Madre Maurina seria libertada com a captura do cônsul japonês Nobuo Okuchi, em março de 1970, em uma ação comandada por revolucionários, entre eles Devanir José de Carvalho, pai do cantor Don Ernesto.
Na troca de prisioneiros políticos pelo cônsul, a freira encabeçava a lista de banidos para o México, onde continuaria realizando trabalhos assistenciais junto a comunidades carentes daquele país.
Rose Nogueira a reencontrará no julgamento em que ela seria absolvida, nove anos depois na Auditoria Militar em São Paulo, como repórter do Jornal Nacional da Rede Globo.
O reencontro a emociona até hoje. “Eu fui cobrir o julgamento da Madre, e a primeira coisa que ela me disse, quando me viu, foi: ‘E o nenê, como é que vai?’. Isso é inesquecível. Eu tenho a Madre Maurina para sempre no meu coração”, enfatiza.
A prisão e torturas sofridas pela freira também geraram a solidariedade da Igreja Católica em sua defesa.
O então bispo de Ribeirão Preto, D. Felício da Cunha, excomungou os delegados da cidade, Renato Ribeiro Soares e Miguel Lamano, pela participação nas torturas contra Madre Maurina.
D. Paulo Evaristo Arns também se envolveu pessoalmente para tentar amenizar o sofrimento da freira.

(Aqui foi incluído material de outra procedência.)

-- ==== Sys2Proof/Laws/Ops.lean ====
section
/-! SUPPORT. For each shared operation, what it can do, said once. -/

namespace Sys2Proof.Machine

@[simp] theorem andThen_next_left (s : State) (k : State → Answer) : andThen (.next s) k = k s := rfl

@[simp] theorem andThen_fault_left (f : Fault) (k : State → Answer) : andThen (.fault f) k = .fault f :=
  rfl

@[simp] theorem andThen_refused_left (r : Refusal) (k : State → Answer) :
    andThen (.refused r) k = .refused r := rfl

theorem andThen_eq_next (a : Answer) (k : State → Answer) (t : State) :
    andThen a k = .next t ↔ ∃ s, a = .next s ∧ k s = .next t := by
  cases a <;> simp

theorem andThen_assoc (a : Answer) (k l : State → Answer) :
    andThen (andThen a k) l = andThen a fun s => andThen (k s) l := by
  cases a <;> rfl

/-- R156: a complete frame of `size` bytes stands at the head of `rxbuf`. -/
theorem frameAvailable_eq_some (xs : List Byte) (size : Nat) :
    frameAvailable xs = some size ↔
      6 ≤ xs.length ∧ size = 6 + (be16 (byteAt xs 4) (byteAt xs 5)).toNat ∧ size ≤ xs.length := by
  simp only [frameAvailable, Config.mbapPrefixLen]
  split_ifs <;> simp <;> omega

/-- R156: no complete frame yet. -/
theorem frameAvailable_eq_none (xs : List Byte) :
    frameAvailable xs = none ↔
      xs.length < 6 ∨ xs.length < 6 + (be16 (byteAt xs 4) (byteAt xs 5)).toNat := by
  simp only [frameAvailable, Config.mbapPrefixLen]
  split_ifs <;> simp <;> omega

/-- Further bytes do not change a frame that is already complete. -/
theorem frameAvailable_append (xs ys : List Byte) (size : Nat) (h : frameAvailable xs = some size) :
    frameAvailable (xs ++ ys) = some size := by
  rw [frameAvailable_eq_some] at h ⊢
  rw [byteAt_append_left _ _ _ (by omega), byteAt_append_left _ _ _ (by omega), List.length_append]
  omega

/-- R166: `try_complete` completes the outstanding request or does nothing. -/
theorem tryComplete_cases (s : State) :
    (∃ p t size, s.state = .awaitingResponse p t ∧ frameAvailable s.rxbuf = some size ∧
      tryComplete s = complete p size s) ∨
    (tryComplete s = s ∧ ∀ p t, s.state = .awaitingResponse p t → frameAvailable s.rxbuf = none) := by
  cases h : s.state with
  | idle => exact .inr ⟨by simp [tryComplete, h], by simp⟩
  | closed => exact .inr ⟨by simp [tryComplete, h], by simp⟩
  | awaitingResponse p t =>
    cases hf : frameAvailable s.rxbuf with
    | none => exact .inr ⟨by simp [tryComplete, h, hf], by simp⟩
    | some size => exact .inl ⟨p, t, size, rfl, rfl, by simp [tryComplete, h, hf]⟩

/-- R160, R209, R214: what a submission can do. -/
theorem submit_cases (r : Except Err Request) (s : State) :
    (s.state = .closed ∧ submit r s = reject .closed s) ∨
    ((∃ p t, s.state = .awaitingResponse p t) ∧ submit r s = reject .busy s) ∨
    (∃ e, s.state = .idle ∧ r = .error e ∧ submit r s = reject e s) ∨
    (∃ q, s.state = .idle ∧ r = .ok q ∧ submit r s = tryComplete (accept q s)) := by
  cases h : s.state with
  | closed => exact .inl ⟨rfl, by simp [submit, h]⟩
  | awaitingResponse p t => exact .inr (.inl ⟨⟨p, t, rfl⟩, by simp [submit, h]⟩)
  | idle =>
    cases r with
    | error e => exact .inr (.inr (.inl ⟨e, rfl, rfl, by simp [submit, h]⟩))
    | ok q => exact .inr (.inr (.inr ⟨q, rfl, rfl, by simp [submit, h]⟩))

/-- R160: the request of a read whose operands are u16. -/
@[simp] theorem readRequest_toNat (tid : U16) (unitId : Byte) (addr count : U16) :
    readRequest tid unitId addr.toNat count.toNat =
      (encodeReadRequest tid unitId addr count).map (Request.mk .read addr count) := by
  simp [readRequest]

/-- R161: the request of a write whose operands are u16. -/
@[simp] theorem writeRequest_toNat (tid : U16) (unitId : Byte) (addr : U16) (values : List U16) :
    writeRequest tid unitId addr.toNat (values.map BitVec.toNat) =
      (encodeWriteRequest tid unitId addr values).map
        (Request.mk .write addr (BitVec.ofNat 16 values.length)) := by
  simp [writeRequest]

/-- R160, R124: what the request of a read can be. -/
theorem readRequest_cases (tid : U16) (unitId : Byte) (addr count : Nat) :
    (∃ a c f, addr = a.toNat ∧ count = c.toNat ∧ encodeReadRequest tid unitId a c = .ok f ∧
      readRequest tid unitId addr count = .ok ⟨.read, a, c, f⟩) ∨
    ((65536 ≤ addr ∨ count = 0 ∨ 125 < count) ∧
      readRequest tid unitId addr count = .error .invalidParameters) := by
  cases ha : narrow 16 addr with
  | none => exact .inr ⟨.inl (narrow_eq_none.mp ha), by simp [readRequest, ha]⟩
  | some a =>
    cases hc : narrow 16 count with
    | none =>
      have := narrow_eq_none.mp hc
      exact .inr ⟨.inr (.inr (by omega)), by simp [readRequest, ha, hc]⟩
    | some c =>
      rw [narrow_eq_some.mp ha, narrow_eq_some.mp hc, readRequest_toNat]
      unfold encodeReadRequest
      split
      · rename_i h
        refine .inr ⟨.inr ?_, rfl⟩
        rcases h with rfl | h
        · exact .inl rfl
        · exact .inr h
      · rename_i h
        exact .inl ⟨a, c, _, rfl, rfl, if_neg h, rfl⟩

/-- R161, R124: what the request of a write can be. -/
theorem writeRequest_cases (tid : U16) (unitId : Byte) (addr : Nat) (values : List Nat) :
    (∃ a vs f, addr = a.toNat ∧ values = vs.map BitVec.toNat ∧
      encodeWriteRequest tid unitId a vs = .ok f ∧
      writeRequest tid unitId addr values = .ok ⟨.write, a, BitVec.ofNat 16 vs.length, f⟩) ∨
    ((65536 ≤ addr ∨ (∃ v ∈ values, 65536 ≤ v) ∨ values.length = 0 ∨ 123 < values.length) ∧
      writeRequest tid unitId addr values = .error .invalidParameters) := by
  cases ha : narrow 16 addr with
  | none => exact .inr ⟨.inl (narrow_eq_none.mp ha), by simp [writeRequest, ha]⟩
  | some a =>
    cases hv : narrowAll values with
    | none => exact .inr ⟨.inr (.inl (narrowAll_eq_none.mp hv)), by simp [writeRequest, ha, hv]⟩
    | some vs =>
      rw [narrow_eq_some.mp ha, narrowAll_eq_some.mp hv, writeRequest_toNat]
      unfold encodeWriteRequest
      split
      · rename_i h
        exact .inr ⟨.inr (.inr (by simpa using h)), rfl⟩
      · rename_i h
        exact .inl ⟨a, vs, _, rfl, rfl, if_neg h, rfl⟩

/-- R124: whatever `InvalidParameters` operands a read has, its request is that error. -/
theorem readRequest_invalid (tid : U16) (unitId : Byte) (addr count : Nat)
    (h : 65536 ≤ addr ∨ count = 0 ∨ 125 < count) :
    readRequest tid unitId addr count = .error .invalidParameters := by
  rcases readRequest_cases tid unitId addr count with ⟨a, c, f, rfl, rfl, he, -⟩ | ⟨-, e⟩
  · exfalso
    have := a.isLt
    have hne : ¬(c = 0 ∨ Config.maxReadRegs < c.toNat) := fun hc => by
      rw [encodeReadRequest, if_pos hc] at he
      cases he
    have h0 : c.toNat ≠ 0 := fun h0 => hne (.inl (BitVec.eq_of_toNat_eq (by simpa using h0)))
    have h1 : ¬Config.maxReadRegs < c.toNat := fun h1 => hne (.inr h1)
    simp only [Config.maxReadRegs] at h1
    omega
  · exact e

/-- R124: whatever `InvalidParameters` operands a write has, its request is that error. -/
theorem writeRequest_invalid (tid : U16) (unitId : Byte) (addr : Nat) (values : List Nat)
    (h : 65536 ≤ addr ∨ (∃ v ∈ values, 65536 ≤ v) ∨ values.length = 0 ∨ 123 < values.length) :
    writeRequest tid unitId addr values = .error .invalidParameters := by
  rcases writeRequest_cases tid unitId addr values with ⟨a, vs, f, rfl, rfl, he, -⟩ | ⟨-, e⟩
  · exfalso
    have hne : ¬(vs.length = 0 ∨ Config.maxWriteRegs < vs.length) := fun hc => by
      rw [encodeWriteRequest, if_pos hc] at he
      cases he
    rcases h with h | ⟨v, hv, h⟩ | h
    · have := a.isLt
      omega
    · obtain ⟨w, -, rfl⟩ := List.mem_map.mp hv
      have := w.isLt
      omega
    · simp only [List.length_map] at h
      exact hne h
  · exact e

/-- R174, R124: what `CfgUnit` can do. -/
theorem execCfgUnit_cases (u : Nat) (s : State) :
    (∃ b : Byte, u = b.toNat ∧ execCfgUnit u s = .next { s with unitId := b }) ∨
    (256 ≤ u ∧ execCfgUnit u s = .next (giveBack (.err .invalidParameters) s)) := by
  cases h : narrow 8 u with
  | none => exact .inr ⟨narrow_eq_none.mp h, by simp [execCfgUnit, h]⟩
  | some b => exact .inl ⟨b, narrow_eq_some.mp h, by simp [execCfgUnit, h]⟩

/-- R175, R201: what `CfgTimeout` can do. -/
theorem execCfgTimeout_cases (u : Nat) (s : State) :
    (∃ t : Ticks, u = t.toNat ∧ execCfgTimeout u s = .next { s with timeout := t }) ∨
    (2 ^ Config.timeoutW ≤ u ∧
      execCfgTimeout u s = .next (giveBack (.err .invalidParameters) s)) := by
  cases h : narrow Config.timeoutW u with
  | none => exact .inr ⟨narrow_eq_none.mp h, by simp [execCfgTimeout, h]⟩
  | some t => exact .inl ⟨t, narrow_eq_some.mp h, by simp [execCfgTimeout, h]⟩

/-- R110, R124: what `serialize` as a row can do: a value goes back, and nothing else happens. -/
theorem execSerialize_cases (values : List Nat) (s : State) :
    (∃ vs : List U16, values = vs.map BitVec.toNat ∧
      execSerialize values s = .next (giveBack (.bytes (serialize vs)) s)) ∨
    ((∃ v ∈ values, 65536 ≤ v) ∧
      execSerialize values s = .next (giveBack (.err .invalidParameters) s)) := by
  cases h : narrowAll values with
  | none => exact .inr ⟨narrowAll_eq_none.mp h, by simp [execSerialize, h]⟩
  | some vs => exact .inl ⟨vs, narrowAll_eq_some.mp h, by simp [execSerialize, h]⟩

/-- R252: room for one byte. -/
theorem hasRoom_iff (s : State) :
    hasRoom s = true ↔ ∀ c, s.params.rxCapacity = some c → s.rxbuf.length < c := by
  simp only [hasRoom]
  cases s.params.rxCapacity <;> simp

/-- R165: what one received byte can do when the block goes on. -/
theorem receiveByte_next (b : Byte) (s t : State) (h : receiveByte b s = .next t) :
    (s.state = .closed ∧ t = s) ∨
    (s.state ≠ .closed ∧ hasRoom s = true ∧ t = tryComplete { s with rxbuf := s.rxbuf ++ [b] }) := by
  unfold receiveByte appendByte at h
  cases hs : s.state with
  | closed => rw [hs] at h; simp at h; exact .inl ⟨rfl, h.symm⟩
  | idle =>
    rw [hs] at h
    by_cases hr : hasRoom s = true <;> simp [hr] at h
    exact .inr ⟨by simp, hr, h.symm⟩
  | awaitingResponse p r =>
    rw [hs] at h
    by_cases hr : hasRoom s = true <;> simp [hr] at h
    exact .inr ⟨by simp, hr, h.symm⟩

/-- R165: one received byte when there is room. -/
theorem receiveByte_of_room (b : Byte) (s : State) (hs : s.state ≠ .closed) (hr : hasRoom s = true) :
    receiveByte b s = .next (tryComplete { s with rxbuf := s.rxbuf ++ [b] }) := by
  cases h : s.state with
  | closed => exact absurd h hs
  | idle => simp [receiveByte, appendByte, h, hr]
  | awaitingResponse p r => simp [receiveByte, appendByte, h, hr]

/-- R252: one received byte when there is none. -/
theorem receiveByte_of_full (b : Byte) (s : State) (hs : s.state ≠ .closed) (hr : hasRoom s = false) :
    receiveByte b s = .refused .rxOverflow := by
  cases h : s.state with
  | closed => exact absurd h hs
  | idle => simp [receiveByte, appendByte, h, hr]
  | awaitingResponse p r => simp [receiveByte, appendByte, h, hr]

@[simp] theorem receive_nil (s : State) : receive [] s = .next s := rfl

@[simp] theorem receive_cons (b : Byte) (bs : List Byte) (s : State) :
    receive (b :: bs) s = andThen (receiveByte b s) (receive bs) := rfl

/-- R165 (b): receiving bytes is receiving the first of them and then the rest. -/
theorem receive_append (xs ys : List Byte) (s : State) :
    receive (xs ++ ys) s = andThen (receive xs s) (receive ys) := by
  induction xs generalizing s with
  | nil => rfl
  | cons x xs ih =>
    simp only [List.cons_append, receive_cons, andThen_assoc]
    congr 1
    funext u
    exact ih u

/-- What every received byte keeps, reception keeps. -/
theorem receive_keeps {P : State → Prop}
    (step : ∀ b s t, P s → receiveByte b s = .next t → P t) :
    ∀ bs s t, P s → receive bs s = .next t → P t := by
  intro bs
  induction bs with
  | nil => intro s t hs h; simp at h; exact h ▸ hs
  | cons b bs ih =>
    intro s t hs h
    obtain ⟨u, hu, ht⟩ := (andThen_eq_next _ _ _).mp h
    exact ih u t (step b s u hs hu) ht

/-- Fetching: what taking the next event gives (R150, R245). -/
theorem fetch_run (s t : State) (i : Instr) (h : fetch s = .run i t) :
    ∃ x rest, s.inputs = x :: rest ∧ decode x = .ok i ∧ t = { s with inputs := rest } ∧
      (s.hasBeenReset = true ∨ i = .reset ∨ isEvent i = false) := by
  unfold fetch at h
  split at h
  · simp at h
  · rename_i x rest hx
    split at h
    · simp at h
    · rename_i j hj
      split at h
      · simp only [Fetched.run.injEq] at h
        obtain ⟨rfl, rfl⟩ := h
        exact ⟨x, rest, hx, hj, rfl, by assumption⟩
      · simp at h

/-- Fetching no instruction changes nothing but what was supplied (R150, R217). -/
theorem fetch_nothing (s t : State) (h : fetch s = .nothing t) :
    (s.inputs = [] ∧ t = s) ∨
    ∃ x rest e, s.inputs = x :: rest ∧ decode x = .error e ∧ t = { s with inputs := rest } := by
  unfold fetch at h
  split at h
  · rename_i hx
    cases h
    exact .inl ⟨hx, rfl⟩
  · rename_i x rest hx
    split at h
    · rename_i e he
      cases h
      exact .inr ⟨x, rest, e, hx, he, rfl⟩
    · split at h <;> cases h

/-- The step that follows the placing of a table word runs that word's instruction. -/
theorem step_withFetchWord (s : State) (nbits w : Nat) (i : Instr)
    (h : decodeTableWord nbits w = some i) :
    step (s.withFetchWord nbits w) = exec i { s with hasBeenReset := true } := by
  unfold decodeTableWord at h
  cases hd : decode (tableInput nbits w) with
  | error e => rw [hd] at h; cases h
  | ok j =>
    rw [hd] at h
    cases h
    simp [step, fetch, hd]

end Sys2Proof.Machine
end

De acordo com relatos no documentário, foi a partir desse episódio que o arcebispo de São Paulo passou a defender os presos políticos da ditadura militar.
Assista a seguir trailer da película produzida pela Kauzare Filmes.
Serviço
Onde: Cine LT3, rua Apinajés, 135A, Perdizes, zona oeste da capital paulista
Quando: até domingo, 14, sempre às 18h
Quanto: R$ 12
As próximas cidades do Estado de São Paulo onde o filme será exibido são: Taquaritinga (16 de abril – E. E. Taquaritinga), Ribeirão Preto (24 de abril – Caium e E.E. Prof. Otoniel), São Sebastião (25 de abril – Circo Navegador), Campinas (8 de maio – IFSP, 14 de maio – Cineclube Terracota e 19 de maio – MIS) e Americana (8 de maio – Cineclube Estação Unisal).